Let me back up a bit, Faith's pain comes and goes and sometimes she seems just fine - her pain goes down to a 2, which is very bearable. We've been able to get out and do a few things, but most of the time she is just laying on the couch or in her bed at home and I think it's worse when she is just laying around, probably because she is able to be distracted from it for short periods of time when we get out. We actually went to a concert at Coors Field Friday night, to see the Lumineers, although I think it was way too much for her and she was really hurting once we got home. The weekend was pretty rough and I was debating on taking her to urgent care on Sunday, but managed to wait it out till Monday morning when I could start making phone calls. I started out just calling Dr. Gordon's office to follow up on getting her antibiotic refilled and was surprised when he answered the phone himself. At first I thought I called his cell phone, but he said no, he just was in the office and answered the phone. I really shouldn't be surprised, he's been one of the most accessible surgeons I've known since he first started treating Faith when she was 2. Anyway, I was able to talk to him some more about her pain and told him that we were out of the Oxycodone and I was really struggling with how to help her. He said they are unable to prescribe narcotics across state lines and so I would need to see if her pediatrician or someone here would be able to prescribe some more oxy for her. He said based on where she was feeling the pain (mostly around the jaw joint) that he felt like we are stretching her joint muscles and a lot of previous scar tissue and that is likely the cause of the pain. He's been looking at her xrays and hasn't seen anything concerning. So, based on that, I called her pediatrician and spoke with a nurse. She told me he was on vacation and that their office absolutely won't prescribe pain medications so it wouldn't help to bring her in to see another Dr in his absence. What frustrated me was more that they had no suggestions of who to take her to beyond just calling her surgeon which of course I'd already done. One of the things I've liked the best about her regular pediatrician has been that he's been very good at referring us to really great specialists like her Pulmonologist (Dr. Guarin) when she was still a baby.
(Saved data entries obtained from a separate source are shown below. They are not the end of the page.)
-- ==== Sys2Proof/Machine/Loop.lean ====
section
/-! DEFINITION. The execution loop: timer tick, gate, fetch, dispatch, and the inputs that drive it
(spec/50_execution_loop.md R155 to R170, spec/60_exceptions.md R185). -/

namespace Sys2Proof.Machine

/-- A countdown: one less, never below zero (R185). -/
def countDown (b : Byte) : Byte := if b = 0x00#8 then b else b - 1#8

/-- `TimerTick()`: present, then ST, then DT (R185). During present the display collaborator reads VRAM as every
instruction completed so far has left it, before any instruction of this iteration has started (R54, R166). -/
def State.timerTick (s : State) : State :=
  { s with present := true, frame := some s.vram, st := countDown s.st, dt := countDown s.dt }

/-- Fetch: OPCODE takes the two bytes at PC; PC does not change; outside RAM it halts and OPCODE keeps its value
(R159). -/
def State.fetch (s : State) : Except HaltCause State :=
  (s.memReadWord s.pc.toNat).map fun op => { s with opcode := op }

/-- Steps 3 and 4 of R158: fetch, dispatch, execute; an opcode that matches no row halts (R66, R175). -/
def State.instrStep (s : State) : Result :=
  match s.fetch with
  | .error cause => .next (s.halt cause)
  | .ok t =>
    match decodeWord t.opcode with
    | .error _ => .next (t.halt .unknownOpcode)
    | .ok i => exec i t

/-- Step 5 of R158: `GATE <- 0`, after a halt too (R161, R163). -/
def closeGate : Result → Result
  | .next t => .next { t with gate := false }
  | other => other

/-- Step 1 of R158: the stop request that arrives in the iteration, the timer tick, the gate; `rnd` is sampled
(R122, R158, R162). -/
def State.sample (s : State) (tickTmr tickCpu stopReq : Bool) (rnd : Byte) : State :=
  let s := { s with rnd := rnd, run := s.run && !stopReq }
  let s := if tickTmr then s.timerTick else s
  { s with gate := s.gate || tickCpu }

/-- One loop iteration (R158). While Stopped there is none: after a clean stop nothing changes (step 0), after a halt
the state is terminal (R163, R179). -/
def State.iterate (s : State) (tickTmr tickCpu stopReq : Bool) (rnd : Byte) : Result :=
  if s.run then
    let t := s.sample tickTmr tickCpu stopReq rnd
    if t.gate then closeGate t.instrStep else .next t
  else if s.haltReason = 0#3 then .next s
  else .fault (.halted s.haltReason)

/-- The input the machine receives next: the oldest the state fixes, else a free one (log 2). -/
def State.input (s : State) : HostInput :=
  match s.inputs with
  | [] => Config.freeInput s.inputNo
  | inp :: _ => inp

/-- The state once that input has been taken, with both output strobes low and no frame presented (R156). -/
def State.inputTaken (s : State) : State :=
  match s.inputs with
  | [] => { s with inputNo := s.inputNo + 1, present := false, frame := none, setupError := false }
  | _ :: rest => { s with inputs := rest, present := false, frame := none, setupError := false }

/-- What an input does (R158, R170). An attach leaves every byte of RAM and VRAM as it is (DESIGN CHOICE, unsafe;
log 14). -/
def State.receive (s : State) : HostInput → Result
  | .iterate tickTmr tickCpu stopReq rnd => s.iterate tickTmr tickCpu stopReq rnd
  | .stopRequest => .next s.stopRequest
  | .runRequest => .next s.runRequest
  | .resetRequest => s.whileStopped (.next s.resetCore)
  | .attach port => s.whileStopped (.next { s with attached := s.attached.add port })
  | .load font program => s.whileStopped (s.loadRequest font program)
  | .writeRam a b => s.whileStopped (s.hostWrite a b)

end Sys2Proof.Machine
end

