theorem test_decode_index : decodeWord 0b1010000100100011#16 = .ok (.mvi 0x123#12) ∧
    decodeWord 0b1011001100000000#16 = .ok (.jmi 0x300#12) ∧
    decodeWord 0b1100000000001111#16 = .ok (.rand 0x0#4 0x0F#8) := by decide

theorem test_decode_sprite : decodeWord 0b1101000000010010#16 = .ok (.sprite 0x0#4 0x1#4 0x2#4) := by decide

theorem test_decode_keys : decodeWord 0b1110001110011110#16 = .ok (.skpr 0x3#4) ∧
    decodeWord 0b1110001110100001#16 = .ok (.skup 0x3#4) := by decide

theorem test_decode_misc : decodeWord 0b1111000100000111#16 = .ok (.gdelay 0x1#4) ∧
    decodeWord 0b1111000100001010#16 = .ok (.key 0x1#4) ∧ decodeWord 0b1111000100010101#16 = .ok (.sdelay 0x1#4) ∧
    decodeWord 0b1111000100011000#16 = .ok (.ssound 0x1#4) ∧ decodeWord 0b1111001000011110#16 = .ok (.adi 0x2#4) ∧
    decodeWord 0b1111000000101001#16 = .ok (.font 0x0#4) ∧ decodeWord 0b1111000000110011#16 = .ok (.bcd 0x0#4) ∧
    decodeWord 0b1111001001010101#16 = .ok (.str 0x2#4) ∧ decodeWord 0b1111000101100101#16 = .ok (.ldr 0x1#4) := by
  decide

/-- The high byte comes first (R44, R60), and the opcode-table entry point lays the word out so. -/
theorem test_decode_bytes : decode [0x60#8, 0x05#8, 0x70#8] = .ok (.movImm 0x0#4 0x05#8, [0x70#8]) ∧
    decode [0x05#8, 0x60#8] = .error .unknownSystem ∧
    decodeTableWord 16 0x6005 = some (.movImm 0x0#4 0x05#8) ∧ decodeTableWord 16 0x0560 = none := by decide

/-! ## One step of each instruction -/

/-- T0.1 -/
theorem test_cls : after .cls { State.reset with vram := [(0, 0xFF#8), (6143, 0xFF#8)] } (fun t => (t.vram, t.pc)) =
    some ([], 0x0202#16) := by decide

/-- T0.2 -/
theorem test_rts : after .rts { State.reset with sp := 1#4, stack := State.reset.stack.set 0 0x0204#16, pc := 0x020A#16 }
    (fun t => (t.pc, t.sp, t.stack[0])) = some (0x0204#16, 0#4, 0x0204#16) := by decide

/-- T0.3 -/
theorem test_rts_empty : after .rts { State.reset with opcode := 0x00EE#16 } seeHalt =
    some (false, 3#3, 0x0200#16, 0x00EE#16) := by decide

/-- T1.1 -/
theorem test_jmp : after (.jmp 0xABC#12) State.reset State.pc = some 0x0ABC#16 := by decide

/-- T2.2 -/
theorem test_jsr_fifteenth : after (.jsr 0x300#12) { State.reset with sp := 14#4, pc := 0x0FFE#16 }
    (fun t => (t.stack[14], t.sp, t.pc)) = some (0x1000#16, 15#4, 0x0300#16) := by decide

/-- T2.3 -/
theorem test_jsr_sixteenth : after (.jsr 0x300#12) { State.reset with sp := 15#4, opcode := 0x2300#16 }
    (fun t => (seeHalt t, t.sp)) = some ((false, 2#3, 0x0200#16, 0x2300#16), 15#4) := by decide

/-- T3.1, T3.2 -/
theorem test_skeqImm : after (.skeqImm 0x3#4 0x42#8) (withRegs [(0x3#4, 0x42#8)]) State.pc = some 0x0204#16 ∧
    after (.skeqImm 0x3#4 0x43#8) (withRegs [(0x3#4, 0x42#8)]) State.pc = some 0x0202#16 := by decide
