-- ==== Sys2Proof/Machine/System.lean ====
section
/-! DEFINITION. Several blocks side by side, one per chip (R200). -/

namespace Sys2Proof.Machine

/-- Let block number `k` of a system take one step; the blocks share nothing (R24, R200). A number that is no block
moves nothing. -/
def stepBlock (k : Nat) (sys : List State) : Host.Outcome (List State) Fault Refusal :=
  match sys[k]? with
  | none => .next sys
  | some s =>
    match step s with
    | .next t => .next (sys.set k t)
    | .fault r => .fault r
    | .refused r => .refused r

end Sys2Proof.Machine
end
So, on to the ENT, I called them, and basically got the same response - her regular ENT was out and they didn't think they were the ones to help, even though they are the ones following her airway and trach management. So I said we already had an audiology appointment at 2 pm and I would just take her to urgent care there at Children's when we're done. They agreed and thought that would be the best option and I thought they were asking me a bunch of details to call ahead to the ER to let them know we were coming. At 2 we went to her audiology appointment to get her new BAHAs (Bone Anchored Hearing Aids) which was a struggle for her but we got through that appointment and the audiologist was wonderful. From there we headed downstairs to do her weekly xray, and were told they did not have a standing order for her. This happened the week before, so I explained it again and asked them to double check and they said they did and there wasn't anything in the system. I was started to feel really frustrated at this point and said fine, whatever, we'll just go to the ER and they will order the xray.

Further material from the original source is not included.